*What this task involves*:
What lines in the data below mention the string "statusReceived"? Copy them out.

═════ Records for processing ═════

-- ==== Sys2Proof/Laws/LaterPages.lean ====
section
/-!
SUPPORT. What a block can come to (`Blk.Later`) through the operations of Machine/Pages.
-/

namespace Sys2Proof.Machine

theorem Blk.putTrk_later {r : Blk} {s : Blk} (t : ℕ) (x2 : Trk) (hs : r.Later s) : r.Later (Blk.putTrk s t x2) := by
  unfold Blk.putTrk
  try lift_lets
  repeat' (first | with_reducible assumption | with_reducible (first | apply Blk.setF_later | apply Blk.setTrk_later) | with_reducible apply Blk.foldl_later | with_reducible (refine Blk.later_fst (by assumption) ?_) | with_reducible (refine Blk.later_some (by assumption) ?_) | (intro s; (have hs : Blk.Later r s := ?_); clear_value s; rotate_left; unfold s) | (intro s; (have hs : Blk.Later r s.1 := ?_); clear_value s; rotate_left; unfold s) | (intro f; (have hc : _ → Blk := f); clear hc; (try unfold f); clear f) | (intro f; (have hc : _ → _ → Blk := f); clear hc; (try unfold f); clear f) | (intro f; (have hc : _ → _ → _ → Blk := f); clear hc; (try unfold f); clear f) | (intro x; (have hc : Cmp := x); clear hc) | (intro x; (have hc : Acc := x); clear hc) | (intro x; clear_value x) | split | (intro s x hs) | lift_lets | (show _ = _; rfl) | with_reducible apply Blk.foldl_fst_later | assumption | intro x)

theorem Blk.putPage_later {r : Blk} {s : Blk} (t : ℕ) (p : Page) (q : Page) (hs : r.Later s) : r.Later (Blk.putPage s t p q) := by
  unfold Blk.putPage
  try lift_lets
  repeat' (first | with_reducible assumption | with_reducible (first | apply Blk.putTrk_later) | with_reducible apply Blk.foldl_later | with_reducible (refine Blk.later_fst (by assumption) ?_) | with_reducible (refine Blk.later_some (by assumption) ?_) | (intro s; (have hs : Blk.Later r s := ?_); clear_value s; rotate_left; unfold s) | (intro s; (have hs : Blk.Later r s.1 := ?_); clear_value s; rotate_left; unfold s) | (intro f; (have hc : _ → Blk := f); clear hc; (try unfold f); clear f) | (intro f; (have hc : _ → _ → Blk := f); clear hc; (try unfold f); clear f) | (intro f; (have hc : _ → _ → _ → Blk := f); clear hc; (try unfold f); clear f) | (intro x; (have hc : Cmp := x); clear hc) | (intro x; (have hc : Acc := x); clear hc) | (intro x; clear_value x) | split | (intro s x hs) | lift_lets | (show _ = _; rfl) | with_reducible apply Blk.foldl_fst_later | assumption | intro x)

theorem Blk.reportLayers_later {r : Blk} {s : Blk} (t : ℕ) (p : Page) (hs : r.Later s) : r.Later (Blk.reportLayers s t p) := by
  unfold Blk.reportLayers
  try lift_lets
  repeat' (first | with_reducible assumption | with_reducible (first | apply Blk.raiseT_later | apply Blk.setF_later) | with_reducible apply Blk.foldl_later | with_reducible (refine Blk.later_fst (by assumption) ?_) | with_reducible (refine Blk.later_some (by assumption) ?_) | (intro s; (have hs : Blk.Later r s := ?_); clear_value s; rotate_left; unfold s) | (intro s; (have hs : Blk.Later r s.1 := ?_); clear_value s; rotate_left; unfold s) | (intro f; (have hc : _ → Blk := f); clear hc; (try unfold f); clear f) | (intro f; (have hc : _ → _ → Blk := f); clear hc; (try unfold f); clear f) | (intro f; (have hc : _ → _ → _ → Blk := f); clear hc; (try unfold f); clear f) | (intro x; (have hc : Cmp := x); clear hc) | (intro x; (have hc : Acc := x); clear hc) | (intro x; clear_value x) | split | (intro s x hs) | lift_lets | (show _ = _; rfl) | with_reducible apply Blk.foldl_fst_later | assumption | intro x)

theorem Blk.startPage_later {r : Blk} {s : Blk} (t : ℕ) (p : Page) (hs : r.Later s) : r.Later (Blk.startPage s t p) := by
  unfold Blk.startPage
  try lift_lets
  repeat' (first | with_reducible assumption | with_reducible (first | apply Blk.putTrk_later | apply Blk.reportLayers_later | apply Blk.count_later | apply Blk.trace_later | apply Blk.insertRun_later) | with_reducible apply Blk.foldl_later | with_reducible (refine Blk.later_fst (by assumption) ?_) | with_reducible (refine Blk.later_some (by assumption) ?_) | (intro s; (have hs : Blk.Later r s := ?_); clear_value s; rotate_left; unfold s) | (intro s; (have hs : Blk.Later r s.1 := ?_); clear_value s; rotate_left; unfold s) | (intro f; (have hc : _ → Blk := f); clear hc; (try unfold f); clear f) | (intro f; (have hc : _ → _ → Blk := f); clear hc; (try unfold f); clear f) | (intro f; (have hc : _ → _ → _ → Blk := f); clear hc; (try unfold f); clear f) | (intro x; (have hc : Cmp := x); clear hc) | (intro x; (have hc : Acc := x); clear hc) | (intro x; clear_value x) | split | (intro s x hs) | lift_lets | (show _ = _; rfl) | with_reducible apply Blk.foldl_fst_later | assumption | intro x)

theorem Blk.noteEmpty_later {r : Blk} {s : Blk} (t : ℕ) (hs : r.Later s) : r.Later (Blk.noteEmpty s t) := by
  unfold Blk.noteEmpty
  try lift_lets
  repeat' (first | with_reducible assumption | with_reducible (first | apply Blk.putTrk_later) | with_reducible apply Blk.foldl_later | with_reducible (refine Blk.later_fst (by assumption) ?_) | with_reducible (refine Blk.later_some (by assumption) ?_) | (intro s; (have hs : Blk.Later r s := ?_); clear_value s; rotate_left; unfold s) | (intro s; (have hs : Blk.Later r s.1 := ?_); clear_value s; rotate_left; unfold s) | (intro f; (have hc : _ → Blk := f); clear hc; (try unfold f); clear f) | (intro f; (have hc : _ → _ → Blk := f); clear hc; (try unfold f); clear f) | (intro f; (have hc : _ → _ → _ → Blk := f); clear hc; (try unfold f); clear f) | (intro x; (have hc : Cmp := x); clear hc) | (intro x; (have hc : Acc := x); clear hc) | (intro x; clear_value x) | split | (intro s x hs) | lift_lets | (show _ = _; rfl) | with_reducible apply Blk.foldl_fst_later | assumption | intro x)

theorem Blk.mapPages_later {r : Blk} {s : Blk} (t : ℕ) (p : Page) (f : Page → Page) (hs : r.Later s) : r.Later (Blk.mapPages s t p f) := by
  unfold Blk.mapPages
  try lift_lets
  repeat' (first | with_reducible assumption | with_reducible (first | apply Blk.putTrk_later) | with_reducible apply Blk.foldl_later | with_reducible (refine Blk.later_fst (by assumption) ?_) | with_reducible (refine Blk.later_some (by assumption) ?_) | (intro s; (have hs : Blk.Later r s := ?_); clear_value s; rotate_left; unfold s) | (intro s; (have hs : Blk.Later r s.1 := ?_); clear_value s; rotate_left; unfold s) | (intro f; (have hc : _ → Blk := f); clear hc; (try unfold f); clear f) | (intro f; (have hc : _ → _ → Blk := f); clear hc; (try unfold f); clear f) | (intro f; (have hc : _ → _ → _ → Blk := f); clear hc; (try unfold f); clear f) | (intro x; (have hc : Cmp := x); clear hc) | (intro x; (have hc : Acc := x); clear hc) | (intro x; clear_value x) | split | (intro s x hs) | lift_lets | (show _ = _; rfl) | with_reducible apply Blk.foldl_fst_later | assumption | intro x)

═════
═════ Records for processing ═════

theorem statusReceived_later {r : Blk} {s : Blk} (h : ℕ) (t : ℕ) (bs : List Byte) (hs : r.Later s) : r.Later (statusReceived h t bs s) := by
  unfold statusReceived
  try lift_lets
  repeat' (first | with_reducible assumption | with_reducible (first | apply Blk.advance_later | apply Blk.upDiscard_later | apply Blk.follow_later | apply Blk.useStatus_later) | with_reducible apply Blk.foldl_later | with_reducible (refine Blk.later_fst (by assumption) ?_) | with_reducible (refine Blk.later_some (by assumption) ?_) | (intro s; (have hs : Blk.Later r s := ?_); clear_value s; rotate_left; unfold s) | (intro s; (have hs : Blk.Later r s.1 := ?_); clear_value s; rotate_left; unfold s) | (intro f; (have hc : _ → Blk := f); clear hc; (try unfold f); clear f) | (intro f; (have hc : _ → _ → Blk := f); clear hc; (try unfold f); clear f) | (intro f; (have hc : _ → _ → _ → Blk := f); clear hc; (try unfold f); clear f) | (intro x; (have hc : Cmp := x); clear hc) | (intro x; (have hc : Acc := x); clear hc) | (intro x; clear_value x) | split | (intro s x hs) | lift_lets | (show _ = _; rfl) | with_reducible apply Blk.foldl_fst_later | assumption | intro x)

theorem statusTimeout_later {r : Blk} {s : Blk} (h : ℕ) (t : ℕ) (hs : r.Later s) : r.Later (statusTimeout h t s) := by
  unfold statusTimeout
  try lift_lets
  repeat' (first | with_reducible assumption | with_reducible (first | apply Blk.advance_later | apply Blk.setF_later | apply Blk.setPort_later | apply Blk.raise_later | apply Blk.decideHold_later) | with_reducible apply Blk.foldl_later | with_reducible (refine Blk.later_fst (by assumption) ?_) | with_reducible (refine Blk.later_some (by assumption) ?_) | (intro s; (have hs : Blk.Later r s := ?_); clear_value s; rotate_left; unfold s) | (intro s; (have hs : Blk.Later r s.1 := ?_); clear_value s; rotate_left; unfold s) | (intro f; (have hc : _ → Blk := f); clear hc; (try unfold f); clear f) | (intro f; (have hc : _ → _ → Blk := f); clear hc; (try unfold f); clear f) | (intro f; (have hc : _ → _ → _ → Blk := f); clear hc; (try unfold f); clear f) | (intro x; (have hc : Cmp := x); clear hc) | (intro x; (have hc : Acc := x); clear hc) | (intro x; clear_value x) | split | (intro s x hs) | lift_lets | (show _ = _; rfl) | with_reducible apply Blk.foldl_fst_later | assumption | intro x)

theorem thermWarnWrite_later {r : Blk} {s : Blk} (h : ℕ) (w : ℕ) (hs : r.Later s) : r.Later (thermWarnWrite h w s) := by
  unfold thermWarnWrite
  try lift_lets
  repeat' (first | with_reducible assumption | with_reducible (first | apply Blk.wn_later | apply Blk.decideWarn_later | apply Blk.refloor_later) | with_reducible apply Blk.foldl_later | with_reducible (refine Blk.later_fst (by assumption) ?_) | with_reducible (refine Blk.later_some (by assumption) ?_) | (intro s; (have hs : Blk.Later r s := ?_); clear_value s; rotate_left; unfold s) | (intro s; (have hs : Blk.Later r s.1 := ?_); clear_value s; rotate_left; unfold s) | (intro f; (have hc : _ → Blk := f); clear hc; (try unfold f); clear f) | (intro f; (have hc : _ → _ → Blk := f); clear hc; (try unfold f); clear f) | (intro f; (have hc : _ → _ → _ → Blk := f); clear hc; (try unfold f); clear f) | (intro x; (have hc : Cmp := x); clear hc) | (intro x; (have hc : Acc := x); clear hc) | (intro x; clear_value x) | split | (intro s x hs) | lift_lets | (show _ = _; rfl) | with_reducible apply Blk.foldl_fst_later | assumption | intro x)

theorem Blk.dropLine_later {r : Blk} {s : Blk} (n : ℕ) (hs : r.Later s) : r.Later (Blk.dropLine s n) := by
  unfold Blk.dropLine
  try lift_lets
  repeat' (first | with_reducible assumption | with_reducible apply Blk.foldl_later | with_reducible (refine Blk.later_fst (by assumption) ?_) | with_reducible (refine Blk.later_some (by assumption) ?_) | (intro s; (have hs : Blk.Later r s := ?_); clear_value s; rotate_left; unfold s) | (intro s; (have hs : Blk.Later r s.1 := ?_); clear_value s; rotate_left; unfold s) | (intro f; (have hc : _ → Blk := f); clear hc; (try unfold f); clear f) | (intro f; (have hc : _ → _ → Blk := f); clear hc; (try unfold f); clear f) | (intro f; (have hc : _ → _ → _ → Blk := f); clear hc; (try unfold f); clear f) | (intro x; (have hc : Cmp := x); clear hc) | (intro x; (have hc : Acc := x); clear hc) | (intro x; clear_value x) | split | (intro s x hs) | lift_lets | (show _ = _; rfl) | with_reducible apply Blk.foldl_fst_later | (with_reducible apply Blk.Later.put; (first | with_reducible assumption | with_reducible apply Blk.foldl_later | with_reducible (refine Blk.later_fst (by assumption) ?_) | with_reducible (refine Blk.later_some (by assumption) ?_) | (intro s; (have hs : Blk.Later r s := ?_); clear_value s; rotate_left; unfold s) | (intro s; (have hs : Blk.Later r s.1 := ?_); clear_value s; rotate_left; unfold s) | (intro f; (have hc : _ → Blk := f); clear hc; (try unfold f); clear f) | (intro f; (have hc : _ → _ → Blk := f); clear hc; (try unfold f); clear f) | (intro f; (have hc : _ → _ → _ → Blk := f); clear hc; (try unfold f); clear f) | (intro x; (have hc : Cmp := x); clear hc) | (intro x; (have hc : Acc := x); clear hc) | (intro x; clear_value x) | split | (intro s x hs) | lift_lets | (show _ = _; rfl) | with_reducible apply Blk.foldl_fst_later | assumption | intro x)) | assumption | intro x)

═════

*Task solution*:
theorem statusReceived_later {r : Blk} {s : Blk} (h : ℕ) (t : ℕ) (bs : List Byte) (hs : r.Later s) : r.Later (statusReceived h t bs s) := by
  unfold statusReceived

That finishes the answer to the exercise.